Мы не живём вместе — рано. Но видимся три раза в неделю, и каждый раз он приносит что-нибудь — яблоко, компот, пакет с абрикосами «от мамы, она передаёт привет». Мама, кстати, знает обо мне — и прислала не только абрикосы, но и банку варенья с запиской: «Танечке от Марии Ивановны, кушайте на здоровье». Первый привет от свекрови, которой ещё нет, — и уже с вареньем. Московский Геннадий — не санаторный. Он тише, медленнее, с телефоном и трубой. Но он — настоящий. А санаторный — был каникулами, и каникулы закончились. Осталось то, что останется: руки, которые чинят, голос, который звонит маме, и компот, сваренный ради меня.

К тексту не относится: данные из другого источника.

-- ==== Sys2Proof/Machine/Trace.lean ====
section
/-! DEFINITION. What is observed of a run: the line trace of spec/40_serial_transmitter.md rule
R108, the accepted words, and the end of a run (spec/70_reset_and_hazards.md rules R194, R195). -/

namespace Sys2Proof.Machine

/-- The state the hardware goes on from after an outcome. After a refused request it goes on from
the state the fault carries: the fault "does not stop the block" (R162; log 4). `s` itself after a
refusal, which no step gives. -/
def stateAfter (s : State) (o : Host.Outcome State Fault Refusal) : State :=
  match o with
  | .next t => t
  | .fault (.illegalRequest _ t) => t
  | .refused _ => s

/-- The block's next state, whatever the outcome (R162). -/
def advance (s : State) : State := stateAfter s (step s)

/-- The block's state after `n` steps. -/
def advanceN (n : Nat) (s : State) : State :=
  match n with
  | 0 => s
  | k + 1 => advanceN k (advance s)

/-- The interval of line time that follows a step (R99, R108). -/
inductive Interval where
  /-- `Slot(level)`: one bit period of a frame. -/
  | slot (level : Level)
  /-- `Mark`: one tick of gap or idle, the line at 1. -/
  | mark
  deriving DecidableEq, Repr

/-- The interval that follows the step which left `s`: `Slot(tx)` in phase FRAME, `Mark`
otherwise (R108). -/
def interval (s : State) : Interval :=
  match s.phase with
  | .frame => .slot s.tx
  | .gap => .mark
  | .idle => .mark

/-- The line trace of `n` steps from `s`: every step appends one interval (R108). -/
def trace (n : Nat) (s : State) : List Interval :=
  match n with
  | 0 => []
  | k + 1 => interval (advance s) :: trace k (advance s)

/-- The data content of a trace: its `Slot` intervals (R108). -/
def slotLevels (t : List Interval) : List Level :=
  t.filterMap fun i =>
    match i with
    | .slot level => some level
    | .mark => none

/-- The trace of one frame. -/
def frameTrace (b : Byte) : List Interval := (frame b).toList.map .slot

/-- The word the next step accepts, in the sense in which R194 and R195 observe accepted words. A
legal word that the step consumes is one (R101). DESIGN CHOICE (log 18): an ILLEGAL word is not,
although it is consumed. The spec leaves this open: R101, R161 and R164 call its step an acceptance,
R73 and R161 call it refused, and of program P4 only the step that takes the legal word "accepts". -/
def acceptedWord (s : State) : Option RequestWord :=
  if consumes s then
    match decode s.req with
    | .ok _ => some s.req
    | .error _ => none
  else none

/-- The words accepted in `n` steps from `s`, in order (R194); refused words are not among them, by
the model's choice (log 18). -/
def acceptedWords (n : Nat) (s : State) : List RequestWord :=
  match n with
  | 0 => []
  | k + 1 => (acceptedWord s).toList ++ acceptedWords k (advance s)

/-- After `n` steps from `s` all the words of the list have been accepted and the block is IDLE. -/
def hasEnded (words : List RequestWord) (n : Nat) (s : State) : Prop :=
  acceptedWords n s = words ∧ (advanceN n s).phase = .idle

/-- A run for a list of requests has ended at its `n`-th state: "the first state where all `n` words
have been accepted and `phase = IDLE`" (R195). A list with an ILLEGAL word never ends so, by the
model's choice (log 18); R195 itself says nothing of a run with STATUS.ILLEGAL set. -/
def endsAt (words : List RequestWord) (n : Nat) (s : State) : Prop :=
  hasEnded words n s ∧ ∀ k, k < n → ¬ hasEnded words k s

end Sys2Proof.Machine
end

Мне кажется, курортные романы после сорока пяти ломаются не о предательство и не о ложь — а о быт. Мужчина в санатории — свободен от мамы, гаража, трубы и расписания. Он лёгкий, потому что пустой — от обязанностей. В Москве он наполняется обратно — бытом, усталостью, привычками — и женщина, которая влюбилась в пустого, не узнаёт полного. Но если он способен поставить ромашку на подоконник посреди Москвы — значит, санаторный человек не умер. Он просто спит под слоем трубы и масла — и его можно разбудить. Одной ромашкой.
На прошлой неделе мы гуляли по парку — московскому, без озера и сосен. Он нёс мне яблоко — из «Пятёрочки», не из столовой, но протянул с той же улыбкой: «Компот к нему прилагается, но дома». И я поняла: санаторный Геннадий не умер. Он просто научился существовать внутри московского — между трубой и маслом, между мамой и гаражом. Иногда вылезает — с ромашкой, яблоком или компотом. И этого, может быть, достаточно. Потому что мужчина, который варит компот по рецепту санаторного повара ради женщины, — это мужчина, который старается. А старание в пятьдесят шесть стоит дороже ромашек в двадцать.
Компот стоит в холодильнике — допиваю по стакану в день, растягиваю. Когда кончится — попрошу сварить ещё. И это, наверное, лучшее определение наших отношений: компот, который кончается, и мужчина, который сварит новый.
Хочу спросить — и здесь у каждого свой санаторий:
Женщины: вы влюблялись в «отпускную» версию мужчины — и как пережили встречу с «московской»?
Мужчины: вы в отпуске — один человек, а дома — другой? И кто из них настоящий?
И главное: если мужчина в санатории ставит ромашки, а в Москве — чинит трубы, можно ли совместить обоих — или «санаторный» всегда останется отпускной иллюзией, а «московский» — единственной правдой?